-- ==== Sys2Proof/Tests/Slice0.lean ====
section
/-! SUPPORT. The tests: ill-formed terms refused, every command's word decoded, one small test or two for each command from
spec/95_test_vectors.md (its row is named in each comment), and for every obligation with hypotheses a witness that meets
them. Expected values are the spec's, or computed by hand from its rules. -/

namespace Sys2Proof.Tests

-- one theorem after another: each thread of the compiler reserves a large stack
set_option Elab.async false

open Sys2Proof Sys2Proof.Machine

/-! ## Helpers -/

/-- The state after a command, or the state itself if there is none. -/
def after (i : Instr) (s : State) : State :=
  match exec i s with
  | .next t => t
  | .fault _ => s
  | .refused _ => s

/-- What a command answers: the code's number and the data. -/
def answer (i : Instr) (s : State) : Option (Nat × Word) :=
  (after i s).rsp.map (fun r => ((rspCodeBits r.code).toNat, r.data))

/-- The state an outcome goes on in, if it does. -/
def nextOf : Result → Option State
  | .next t => some t
  | .fault _ => none
  | .refused _ => none

/-- A ROM of four words a table, R29 for N = 4 worked by hand. -/
def tinyRom : RomImage where
  sine := [0x00000000, 0x3F800000, 0x00000000, 0xBF800000]
  sawtooth := [0xBF800000, 0xBF000000, 0x00000000, 0x3F000000]
  triangle := [0xBF800000, 0x00000000, 0x3F800000, 0x00000000]
  square := [0x3F800000, 0x3F800000, 0xBF800000, 0xBF800000]

/-- The smallest table with the reference buffer length. -/
def tinyBuild : Build := ⟨2, 17, .closed, tinyRom⟩

/-- Reset of the small build. -/
def fresh : State := State.resetOf tinyBuild

/-- The small build configured at 1000 Hz, one sample a millisecond. -/
def ready : State := { fresh with fs := 0x447A0000, cfgValid := true }

/-- The reference build at 1024 Hz on the sawtooth, the setting of 95_test_vectors.md section 2.1. -/
def sawState : State := { State.reset with fs := 0x44800000, cfgValid := true, waveSel := .sawtooth }

/-- The half mix of 95_test_vectors.md section 2.2. -/
def halfMix (s : State) (fb : Word) : State := { s with dry := 0x3F000000, wet := 0x3F000000, fb := fb }

/-! ## WellFormed refuses ill-formed terms -/

/-- R83: bit 9 of CTRL. -/
theorem test_wf_refuses_reserved_bit : Command.wellFormed ⟨0x00000210, 0x3F800000, 0⟩ = false := by decide
/-- R85. -/
theorem test_wf_refuses_unassigned_opcode : Command.wellFormed ⟨0x00000017, 0, 0⟩ = false := by decide
/-- R84: OSC_QUAD with CH = 1. -/
theorem test_wf_refuses_stray_channel : Command.wellFormed ⟨0x00000114, 0, 0⟩ = false := by decide
theorem test_wf_accepts_legal_command : Command.wellFormed ⟨0x00000130, 0x3F800000, 0⟩ = true := by decide
/-- R5: LOG2_N is 2 to 16, LOG2_L is 1 to 24. -/
theorem test_wf_refuses_short_table : Build.wellFormed { tinyBuild with log2N := 1 } = false := by decide
theorem test_wf_refuses_long_table : Build.sizesLegal { tinyBuild with log2N := 17 } = false := by decide
theorem test_wf_refuses_empty_buffer : Build.wellFormed { tinyBuild with log2L := 0 } = false := by decide
theorem test_wf_refuses_long_buffer : Build.wellFormed { tinyBuild with log2L := 25 } = false := by decide
/-- R5: NUM_HARMONICS is at least 1. -/
theorem test_wf_refuses_no_harmonics : Build.wellFormed { tinyBuild with mode := .additive 0 } = false := by decide
/-- R28: a table has N words, each finite and in [−1, +1]. -/
theorem test_wf_refuses_table_length :
    Build.wellFormed { tinyBuild with rom := { tinyRom with sine := [0, 0, 0] } } = false := by decide
theorem test_wf_refuses_big_rom_word :
    Build.wellFormed { tinyBuild with rom := { tinyRom with square := [0, 0x3F800001, 0, 0] } } = false := by decide
theorem test_wf_refuses_nan_rom_word :
    Build.wellFormed { tinyBuild with rom := { tinyRom with sawtooth := [0, 0, 0xFFC00000, 0] } } = false := by decide
theorem test_wf_refuses_infinite_rom_word :
    Build.wellFormed { tinyBuild with rom := { tinyRom with triangle := [0x7F800000, 0, 0, 0] } } = false := by decide
theorem test_wf_accepts_tiny_build : tinyBuild.wellFormed = true := by decide

/-! ## Decoding: each command's word as R75, R77 and R80 write it -/

theorem test_decode_nop : decode ⟨0x00000000, 0x00000000, 0x00000000⟩ = .ok .nop := by decide
theorem test_decode_oscFreq : decode ⟨0x00000010, 0x40200000, 0⟩ = .ok (.oscFreq 0x40200000) := by decide
theorem test_decode_oscWave : decode ⟨0x00000011, 0x00000007, 0⟩ = .ok (.oscWave 7) := by decide
theorem test_decode_oscGen : decode ⟨0x00000112, 0, 0⟩ = .ok (.oscGen .quadrature) := by decide
theorem test_decode_oscGenu : decode ⟨0x00000013, 0, 0⟩ = .ok (.oscGenu .primary) := by decide
theorem test_decode_oscQuad : decode ⟨0x00000014, 0, 0⟩ = .ok .oscQuad := by decide
theorem test_decode_oscUnison : decode ⟨0x00000015, 0, 0⟩ = .ok .oscUnison := by decide
theorem test_decode_oscInv : decode ⟨0x00000016, 0, 0⟩ = .ok .oscInv := by decide
theorem test_decode_dlOfs : decode ⟨0x00000020, 0x40400000, 0⟩ = .ok (.dlOfs .primary 0x40400000) := by decide
theorem test_decode_dlUpd : decode ⟨0x00000121, 0x3F800000, 0⟩ = .ok (.dlUpd .quadrature 0x3F800000) := by decide
theorem test_decode_dlUpdx : decode ⟨0x00000022, 0x3F800000, 0⟩ = .ok (.dlUpdx .primary 0x3F800000) := by decide
theorem test_decode_dlUpde :
    decode ⟨0x00000023, 0x3F000000, 0x40000000⟩ = .ok (.dlUpde .primary 0x3F000000 0x40000000) := by decide
theorem test_decode_dlDrywet : decode ⟨0x00000024, 0x3F000000, 0⟩ = .ok (.dlDrywet 0x3F000000) := by decide
theorem test_decode_dlFlush : decode ⟨0x00000025, 0, 0⟩ = .ok .dlFlush := by decide
theorem test_decode_modUpdate : decode ⟨0x00000130, 0x3F800000, 0⟩ = .ok (.modUpdate .quadrature 0x3F800000) := by
  decide
theorem test_decode_setDepth : decode ⟨0x00000031, 0x40000000, 0⟩ = .ok (.setDepth 0x40000000) := by decide
theorem test_decode_setFeedback : decode ⟨0x00000032, 0x3F733333, 0⟩ = .ok (.setFeedback 0x3F733333) := by decide
theorem test_decode_setChorusOfs : decode ⟨0x00000033, 0x40A00000, 0⟩ = .ok (.setChorusOfs 0x40A00000) := by decide
theorem test_decode_setEffect : decode ⟨0x00000034, 0x00000003, 0⟩ = .ok (.setEffect 3) := by decide
theorem test_decode_setBypass : decode ⟨0x00000035, 0x00000001, 0⟩ = .ok (.setBypass 1) := by decide
theorem test_decode_config : decode ⟨0x00000040, 0x472C4400, 0x00000200⟩ = .ok (.config 0x472C4400 0x200) := by decide
theorem test_decode_readReg : decode ⟨0x00000041, 0x00000013, 0⟩ = .ok (.readReg 0x13) := by decide
theorem test_decode_readBuf : decode ⟨0x00000142, 0x0000004D, 0⟩ = .ok (.readBuf .quadrature 77) := by decide
theorem test_decode_readRom : decode ⟨0x00000043, 0x00000001, 0x00000101⟩ = .ok (.readRom 1 257) := by decide
theorem test_decode_clrStatus : decode ⟨0x00000044, 0x0000001F, 0⟩ = .ok (.clrStatus 0x1F) := by decide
++++++
**Task item**
What you give back should match the entries above exactly.

**Written solution**
-- ==== Sys2Proof/Tests/Slice0.lean ====
section
/-! SUPPORT. The tests: ill-formed terms refused, every command's word decoded, one small test or two for each command from
spec/95_test_vectors.md (its row is named in each comment), and for every obligation with hypotheses a witness that meets
them. Expected values are the spec's, or computed by hand from its rules. -/

namespace Sys2Proof.Tests

-- one theorem after another: each thread of the compiler reserves a large stack
set_option Elab.async false

open Sys2Proof Sys2Proof.Machine

/-! ## Helpers -/

/-- The state after a command, or the state itself if there is none. -/
def after (i : Instr) (s : State) : State :=
  match exec i s with
  | .next t => t
  | .fault _ => s
  | .refused _ => s

/-- What a command answers: the code's number and the data. -/
def answer (i : Instr) (s : State) : Option (Nat × Word) :=
  (after i s).rsp.map (fun r => ((rspCodeBits r.code).toNat, r.data))

/-- The state an outcome goes on in, if it does. -/
def nextOf : Result → Option State
  | .next t => some t
  | .fault _ => none
  | .refused _ => none

/-- A ROM of four words a table, R29 for N = 4 worked by hand. -/
def tinyRom : RomImage where
  sine := [0x00000000, 0x3F800000, 0x00000000, 0xBF800000]
  sawtooth := [0xBF800000, 0xBF000000, 0x00000000, 0x3F000000]
  triangle := [0xBF800000, 0x00000000, 0x3F800000, 0x00000000]
  square := [0x3F800000, 0x3F800000, 0xBF800000, 0xBF800000]

/-- The smallest table with the reference buffer length. -/
def tinyBuild : Build := ⟨2, 17, .closed, tinyRom⟩

/-- Reset of the small build. -/
def fresh : State := State.resetOf tinyBuild

/-- The small build configured at 1000 Hz, one sample a millisecond. -/
def ready : State := { fresh with fs := 0x447A0000, cfgValid := true }

/-- The reference build at 1024 Hz on the sawtooth, the setting of 95_test_vectors.md section 2.1. -/
def sawState : State := { State.reset with fs := 0x44800000, cfgValid := true, waveSel := .sawtooth }

/-- The half mix of 95_test_vectors.md section 2.2. -/
def halfMix (s : State) (fb : Word) : State := { s with dry := 0x3F000000, wet := 0x3F000000, fb := fb }

/-! ## WellFormed refuses ill-formed terms -/

/-- R83: bit 9 of CTRL. -/
theorem test_wf_refuses_reserved_bit : Command.wellFormed ⟨0x00000210, 0x3F800000, 0⟩ = false := by decide
/-- R85. -/
theorem test_wf_refuses_unassigned_opcode : Command.wellFormed ⟨0x00000017, 0, 0⟩ = false := by decide
/-- R84: OSC_QUAD with CH = 1. -/
theorem test_wf_refuses_stray_channel : Command.wellFormed ⟨0x00000114, 0, 0⟩ = false := by decide
theorem test_wf_accepts_legal_command : Command.wellFormed ⟨0x00000130, 0x3F800000, 0⟩ = true := by decide
/-- R5: LOG2_N is 2 to 16, LOG2_L is 1 to 24. -/
theorem test_wf_refuses_short_table : Build.wellFormed { tinyBuild with log2N := 1 } = false := by decide
theorem test_wf_refuses_long_table : Build.sizesLegal { tinyBuild with log2N := 17 } = false := by decide
theorem test_wf_refuses_empty_buffer : Build.wellFormed { tinyBuild with log2L := 0 } = false := by decide
theorem test_wf_refuses_long_buffer : Build.wellFormed { tinyBuild with log2L := 25 } = false := by decide
/-- R5: NUM_HARMONICS is at least 1. -/
theorem test_wf_refuses_no_harmonics : Build.wellFormed { tinyBuild with mode := .additive 0 } = false := by decide
/-- R28: a table has N words, each finite and in [−1, +1]. -/
theorem test_wf_refuses_table_length :
    Build.wellFormed { tinyBuild with rom := { tinyRom with sine := [0, 0, 0] } } = false := by decide
theorem test_wf_refuses_big_rom_word :
    Build.wellFormed { tinyBuild with rom := { tinyRom with square := [0, 0x3F800001, 0, 0] } } = false := by decide
theorem test_wf_refuses_nan_rom_word :
    Build.wellFormed { tinyBuild with rom := { tinyRom with sawtooth := [0, 0, 0xFFC00000, 0] } } = false := by decide
theorem test_wf_refuses_infinite_rom_word :
    Build.wellFormed { tinyBuild with rom := { tinyRom with triangle := [0x7F800000, 0, 0, 0] } } = false := by decide
theorem test_wf_accepts_tiny_build : tinyBuild.wellFormed = true := by decide

/-! ## Decoding: each command's word as R75, R77 and R80 write it -/

theorem test_decode_nop : decode ⟨0x00000000, 0x00000000, 0x00000000⟩ = .ok .nop := by decide
theorem test_decode_oscFreq : decode ⟨0x00000010, 0x40200000, 0⟩ = .ok (.oscFreq 0x40200000) := by decide
theorem test_decode_oscWave : decode ⟨0x00000011, 0x00000007, 0⟩ = .ok (.oscWave 7) := by decide
theorem test_decode_oscGen : decode ⟨0x00000112, 0, 0⟩ = .ok (.oscGen .quadrature) := by decide
theorem test_decode_oscGenu : decode ⟨0x00000013, 0, 0⟩ = .ok (.oscGenu .primary) := by decide
theorem test_decode_oscQuad : decode ⟨0x00000014, 0, 0⟩ = .ok .oscQuad := by decide
theorem test_decode_oscUnison : decode ⟨0x00000015, 0, 0⟩ = .ok .oscUnison := by decide
theorem test_decode_oscInv : decode ⟨0x00000016, 0, 0⟩ = .ok .oscInv := by decide
theorem test_decode_dlOfs : decode ⟨0x00000020, 0x40400000, 0⟩ = .ok (.dlOfs .primary 0x40400000) := by decide
theorem test_decode_dlUpd : decode ⟨0x00000121, 0x3F800000, 0⟩ = .ok (.dlUpd .quadrature 0x3F800000) := by decide
theorem test_decode_dlUpdx : decode ⟨0x00000022, 0x3F800000, 0⟩ = .ok (.dlUpdx .primary 0x3F800000) := by decide
theorem test_decode_dlUpde :
    decode ⟨0x00000023, 0x3F000000, 0x40000000⟩ = .ok (.dlUpde .primary 0x3F000000 0x40000000) := by decide
theorem test_decode_dlDrywet : decode ⟨0x00000024, 0x3F000000, 0⟩ = .ok (.dlDrywet 0x3F000000) := by decide
theorem test_decode_dlFlush : decode ⟨0x00000025, 0, 0⟩ = .ok .dlFlush := by decide
theorem test_decode_modUpdate : decode ⟨0x00000130, 0x3F800000, 0⟩ = .ok (.modUpdate .quadrature 0x3F800000) := by
  decide
theorem test_decode_setDepth : decode ⟨0x00000031, 0x40000000, 0⟩ = .ok (.setDepth 0x40000000) := by decide
theorem test_decode_setFeedback : decode ⟨0x00000032, 0x3F733333, 0⟩ = .ok (.setFeedback 0x3F733333) := by decide
theorem test_decode_setChorusOfs : decode ⟨0x00000033, 0x40A00000, 0⟩ = .ok (.setChorusOfs 0x40A00000) := by decide
theorem test_decode_setEffect : decode ⟨0x00000034, 0x00000003, 0⟩ = .ok (.setEffect 3) := by decide
theorem test_decode_setBypass : decode ⟨0x00000035, 0x00000001, 0⟩ = .ok (.setBypass 1) := by decide
theorem test_decode_config : decode ⟨0x00000040, 0x472C4400, 0x00000200⟩ = .ok (.config 0x472C4400 0x200) := by decide
theorem test_decode_readReg : decode ⟨0x00000041, 0x00000013, 0⟩ = .ok (.readReg 0x13) := by decide
theorem test_decode_readBuf : decode ⟨0x00000142, 0x0000004D, 0⟩ = .ok (.readBuf .quadrature 77) := by decide
theorem test_decode_readRom : decode ⟨0x00000043, 0x00000001, 0x00000101⟩ = .ok (.readRom 1 257) := by decide
theorem test_decode_clrStatus : decode ⟨0x00000044, 0x0000001F, 0⟩ = .ok (.clrStatus 0x1F) := by decide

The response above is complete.